After treatment, relative expression values were calculated in relation to untreated control Ct, which was assigned an arbitrary value equal to the unity. Control: G-W fruit injected with H2O; NDGA: G-W fruits injected with NDGA (100 μM). Both samples were harvested 8 days after beginning of treatment. Mean values ± SD of three independent experiments are shown. Student’s t-test determined statistical significance with respect to reference sample. (***) p-value < 0.001.
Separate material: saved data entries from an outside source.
/-- `c.ld`, `c.sd`: `funct3 offset[5:3] rs1' offset[7:6] r' 00` (R275, R276). -/
def cPairHalf (funct3 : BitVec 3) (offset : BitVec 8) (rs1 r : CReg) : Half :=
  funct3 ++ offset.extractLsb' 3 3 ++ rs1 ++ offset.extractLsb' 6 2 ++ r ++ 0b00#2

/-- The bits of an instruction; of a well-formed one, bits that decode to it. -/
def encodeRaw : Instr → RawInstr
  | .sll rd rs1 rs2 => .word (rWord 0b0000000#7 rs2 rs1 0b001#3 rd 0b0110011#7)
  | .srl rd rs1 rs2 => .word (rWord 0b0000000#7 rs2 rs1 0b101#3 rd 0b0110011#7)
  | .sra rd rs1 rs2 => .word (rWord 0b0100000#7 rs2 rs1 0b101#3 rd 0b0110011#7)
  | .add rd rs1 rs2 => .word (rWord 0b0000000#7 rs2 rs1 0b000#3 rd 0b0110011#7)
  | .sub rd rs1 rs2 => .word (rWord 0b0100000#7 rs2 rs1 0b000#3 rd 0b0110011#7)
  | .xor rd rs1 rs2 => .word (rWord 0b0000000#7 rs2 rs1 0b100#3 rd 0b0110011#7)
  | .or rd rs1 rs2 => .word (rWord 0b0000000#7 rs2 rs1 0b110#3 rd 0b0110011#7)
  | .and rd rs1 rs2 => .word (rWord 0b0000000#7 rs2 rs1 0b111#3 rd 0b0110011#7)
  | .slt rd rs1 rs2 => .word (rWord 0b0000000#7 rs2 rs1 0b010#3 rd 0b0110011#7)
  | .sltu rd rs1 rs2 => .word (rWord 0b0000000#7 rs2 rs1 0b011#3 rd 0b0110011#7)
  | .slli rd rs1 shamt => .word (rWord 0b0000000#7 shamt rs1 0b001#3 rd 0b0010011#7)
  | .srli rd rs1 shamt => .word (rWord 0b0000000#7 shamt rs1 0b101#3 rd 0b0010011#7)
  | .srai rd rs1 shamt => .word (rWord 0b0100000#7 shamt rs1 0b101#3 rd 0b0010011#7)
  | .addi rd rs1 imm => .word (iWord imm rs1 0b000#3 rd 0b0010011#7)
  | .xori rd rs1 imm => .word (iWord imm rs1 0b100#3 rd 0b0010011#7)
  | .ori rd rs1 imm => .word (iWord imm rs1 0b110#3 rd 0b0010011#7)
  | .andi rd rs1 imm => .word (iWord imm rs1 0b111#3 rd 0b0010011#7)
  | .slti rd rs1 imm => .word (iWord imm rs1 0b010#3 rd 0b0010011#7)
  | .sltiu rd rs1 imm => .word (iWord imm rs1 0b011#3 rd 0b0010011#7)
  | .lw rd offset rs1 => .word (iWord offset rs1 0b010#3 rd 0b0000011#7)
  | .lh rd offset rs1 => .word (iWord offset rs1 0b001#3 rd 0b0000011#7)
  | .lb rd offset rs1 => .word (iWord offset rs1 0b000#3 rd 0b0000011#7)
  | .lhu rd offset rs1 => .word (iWord offset rs1 0b101#3 rd 0b0000011#7)
  | .lbu rd offset rs1 => .word (iWord offset rs1 0b100#3 rd 0b0000011#7)
  | .lui rd imm => .word (uWord imm rd 0b0110111#7)
  | .auipc rd imm => .word (uWord imm rd 0b0010111#7)
  | .beq rs1 rs2 offset => .word (bWord offset rs2 rs1 0b000#3 0b1100011#7)
  | .bne rs1 rs2 offset => .word (bWord offset rs2 rs1 0b001#3 0b1100011#7)
  | .blt rs1 rs2 offset => .word (bWord offset rs2 rs1 0b100#3 0b1100011#7)
  | .bge rs1 rs2 offset => .word (bWord offset rs2 rs1 0b101#3 0b1100011#7)
  | .bltu rs1 rs2 offset => .word (bWord offset rs2 rs1 0b110#3 0b1100011#7)
  | .bgeu rs1 rs2 offset => .word (bWord offset rs2 rs1 0b111#3 0b1100011#7)
  | .jal rd offset => .word (jWord offset rd 0b1101111#7)
  | .jalr rd rs1 imm => .word (iWord imm rs1 0b000#3 rd 0b1100111#7)
  | .sw rs2 offset rs1 => .word (sWord offset rs2 rs1 0b010#3 0b0100011#7)
  | .sh rs2 offset rs1 => .word (sWord offset rs2 rs1 0b001#3 0b0100011#7)
  | .sb rs2 offset rs1 => .word (sWord offset rs2 rs1 0b000#3 0b0100011#7)
  | .ebreak => .word 0x00100073#32
  | .ld rd offset rs1 => .word (iWord offset rs1 0b011#3 rd 0b0000011#7)
  | .sd rs2 offset rs1 => .word (sWord offset rs2 rs1 0b011#3 0b0100011#7)
  | .cLdsp rd offset => .parcel (cLdspHalf offset rd)
  | .cSdsp rs2 offset => .parcel (cSdspHalf offset rs2)
  | .cLd rd offset rs1 => .parcel (cPairHalf 0b011#3 offset rs1 rd)
  | .cSd rs2 offset rs1 => .parcel (cPairHalf 0b111#3 offset rs1 rs2)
https://doi.org/10.1371/journal.pone.0196953.g007

Two different approaches were taken to investigate the effect of ABA on the expression of the fruit related NAC genes. First, we examined the expression after injecting to the receptacles 1-Nordihydroguaiaretic acid (NDGA), an inhibitor of the biosynthesis of ABA [59]. Second, we subjected receptacles to drought as this treatment increase endogenous ABA biosynthesis and induce premature ripening [5, 60]. The actual ABA content levels in receptacles were determined in these experiments (S11 Table). Fig 7 shows that expression of FaNAC006, FaNAC021, FaNAC022, FaNAC035 and FaNAC042 genes substantially diminished after NDGA addition. This clearly indicates that ABA regulates their expression and gives support that these genes are involved in the ripening process. However, FaNAC092 gene expression was not affected by this treatment.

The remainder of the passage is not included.